Sind mit ihr auch total zufrieden, zumindest was die Behandlung unserer Wellis betrifft. Mit Hundi waren wir bis jetzt nur für die Tollwutimpfung und 2-3 mal wegen einem hartnäckigen Durchfall dort.Mir gefällt, dass sie einem ordentlich zuhört. Sie beantwortet alle fragen geduldig und erklärt warum und wie sie etwas macht. Ausserdem greift sie (zumindest bei den Vögelchen) auch zu homöopathischen Mitteln und ist ggf. auch ausserhalb der Sprechzeiten per Handy zu erreichen. Ausserdem geht sie unglaublich liebevoll mit den Tieren um was natürlich auch wichtig ist. Dafür nehme ich dann auch eine längere Fahrtzeit in kauf.

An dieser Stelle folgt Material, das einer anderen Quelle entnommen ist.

theorem onAdjustTime_minutes (l : LinkNo) (offset : Int) :
    (s.onAdjustTime l offset).time.minutes = s.time.minutes := by
  unfold onAdjustTime; split <;> simp

theorem reset209_minutes : s.reset209.time.minutes = s.time.minutes := by rw [reset209_time]

end State

section
variable {s t : State}

theorem execMinuteEnd_minutes (h : execMinuteEnd s = .next t) : s.time.minutes ≤ t.time.minutes := by
  obtain rfl := Host.Outcome.next.inj h
  split
  · exact s.minuteEnds_minutes
  · exact le_rfl

theorem execMinuteEvent_minutes (h : execMinuteEvent s = .next t) : t.time.minutes = s.time.minutes := by
  obtain rfl := Host.Outcome.next.inj h
  split
  · rw [State.minuteEvent_time]; rfl
  · rfl

theorem execReplySent_minutes {l : LinkNo} (h : execReplySent l s = .next t) : t.time.minutes = s.time.minutes := by
  obtain rfl := Host.Outcome.next.inj h
  split
  · exact s.reset209_minutes
  · rfl
  · rfl

theorem execLineReset_minutes {cause : ResetCause} {straps : Straps} (h : execLineReset cause straps s = .next t) :
    t.time.minutes = s.time.minutes := by
  obtain rfl := Host.Outcome.next.inj h
  cases cause with
  | rstReleased =>
    dsimp only
    split
    · rfl
    · split
      · exact State.reset209_minutes _
      · rfl
  | mainReturns =>
    dsimp only
    split
    · rfl
    · split
      · rfl
      · exact State.reset209_minutes _

theorem execMainSupplyLoss_minutes (h : execMainSupplyLoss s = .next t) : t.time.minutes = s.time.minutes := by
  obtain rfl := Host.Outcome.next.inj h
  split <;> rfl

end

/-- No command but a cold start and the loss of the retained memory lowers the minute count. -/
theorem exec_minutes {c : Instr} {s t : State} (hc : ClockSound s.time) (hcold : ∀ a b, c ≠ .coldStart a b)
    (hlost : c ≠ .backupSupplyLoss) (h : exec c s = .next t) : s.time.minutes ≤ t.time.minutes := by
  cases hm : Instr.movesClock c with
  | false => rw [exec_time hm h]
  | true =>
    cases c with
    | setTime hd m n =>
      cases h
      exact s.takeItem_minutes (State.onSetTime_minutes _ (by rwa [State.begin_time]) _ _ _)
    | adjustTime hd n => cases h; exact s.takeItem_minutes (State.onAdjustTime_minutes _ _ _).ge
    | tbasePulse => cases h; exact s.pulse_minutes
    | minuteEnd => exact execMinuteEnd_minutes h
    | minuteEvent => exact (execMinuteEvent_minutes h).ge
    | replySent l => exact (execReplySent_minutes h).ge
    | lineReset cause straps => exact (execLineReset_minutes h).ge
    | mainSupplyLoss => exact (execMainSupplyLoss_minutes h).ge
    | coldStart a b => exact absurd rfl (hcold a b)
    | backupSupplyLoss => exact absurd rfl hlost
    | _ => cases hm

/-- Settles O17: a minute's pulses are those that its slew left to it (`State.minute_after_end`), and no command but the
two excepted lowers the count (`exec_minutes`). -/
theorem minutesRunForward : Obligations.MinutesRunForward :=
  ⟨fun _ hp he hm => State.minute_after_end hp he hm, fun _ _ _ hc hcold hlost h => exec_minutes hc hcold hlost h⟩

end Sys2Proof.Machine
end

section
/-! PROOFS. RULES_LOAD (O20): the rule set that it stores, and the item as it is answered. -/

namespace Sys2Proof.Machine

/-! ### An item that changes and reports the state (R72, R106, R109) -/

@[simp] theorem State.begin_cc (s : State) (h : Head) (i : Instr) : (s.begin h i).cc = s.cc := by
  rw [State.begin_eq]; rfl

/-- An item whose update reads and changes no link is answered after the update is reported to the DCU. -/
theorem answered_reported {s : State} {h : Head} {i : Instr} (ht : Taken s h i) {f : State → State}
    (hf : ∀ k, f (s.setLinks k) = (f s).setLinks k) (hl : (f s).links = s.links) (w : Option VisitNo) (c : Code)
    (d : List Byte) :
    Answered ((f s).report w) (((f (s.begin h i)).report w).answer h.link c d) h i c d := by
  obtain ⟨e, he⟩ := taken_executing ht
  have executing : ((f s).report w).executing h.link = some e :=
    ((Undisturbed.report (f s) w).executing h.link).trans
      ((congrArg Link.executing (State.link_congr hl h.link)).trans he)
  rw [State.begin_update hf hl, report_begin]
  exact State.answered_begin executing c d

/-! ### RULES_LOAD (R108, R109) -/

/-- R108: the item's outcome says whether the rule set stored is the one it carried. -/
theorem doneOr_ne {α : Type} [DecidableEq α] (stored carried : α) :
    State.doneOr (decide (stored ≠ carried)) = if stored = carried then .done else .doneClamped := by
  by_cases h : stored = carried
  · rw [if_pos h, decide_eq_false (not_not.2 h)]; rfl
  · rw [if_neg h, decide_eq_true h]; rfl

theorem onRulesLoad_eq (s : State) (l : LinkNo) (r : RuleSet) : s.onRulesLoad l r =
    if s.cc.locked then s.refuse l .locked
    else ((s.withRules (clampRules r)).report none).answer l (if clampRules r = r then .done else .doneClamped)
      (rulesBytes (clampRules r)) := by
  rw [← doneOr_ne]; rfl

/-- Settles O20: under LOCKED nothing is stored; else the clamped rule set and the capped credits are
(`State.withRules`), reported and answered (`answered_reported`). -/
theorem rulesLoadStoresClampedRules : Obligations.RulesLoadStoresClampedRules := by
  intro h r s ht
  refine ⟨_, congrArg Host.Outcome.next (State.takeItem_taken _ ht), ?_⟩
  rw [onRulesLoad_eq, State.begin_cc]
  split
  · exact answered_unchanged ht _ _
  · exact answered_reported (f := fun u => u.withRules (clampRules r)) ht (fun _ => rfl) rfl none _ _

end Sys2Proof.Machine
end

section
/-! PROOFS. The admission of a driver (O35): the entry as declared and as floored, the entry that a card is admitted
into, and what an admission writes. -/

namespace Sys2Proof.Machine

Denke auch, dass es einfach zwischenmenschlich passen muss. Zu dem Tierarzt bei uns vor Ort gehe ich nicht, weil der ein kompletter Unsympath ist - wenn auch fachlich kompetent.
Zum Glück war ich noch nie in einer solchen Situation, aber ich hoffe, dass meine Tierärtzin auch bereit dazu wäre uns an einen anderen Tierarzt zu überweisen wenn sie z.B. nicht die technischen Möglichkeiten hat bei einem Problem weiterzuhelfen.
Zum Thema Tierarzthopping: Mit Katerchen gehts in eine andere, winzige Praxis. Auch hier ist die Tierärtzin sehr nett und nimmt sich immer viel Zeit... das ganze macht aber einen etwas weniger "seriösen" Eindruck, mehr als ob sie das ganze eher als kleine Nebenbeschäftigung sieht. Dort geht's eben nur zum impfen und entwurmen hin.
Sollte irgendwann mal etwas wirklisch schlimmes anliegen würde ich auch sofort zu einem anderen Tierarzt gehen.Ich denke man muss einfach schauen wo man sich am sichersten aufgehoben fühlt. Am sinnvollsten ist es wahrscheinlich andere Hundebesitzer in der Umgebung nach ihren Tierärtzen und Erfahrungen mit ihnen zu fragen.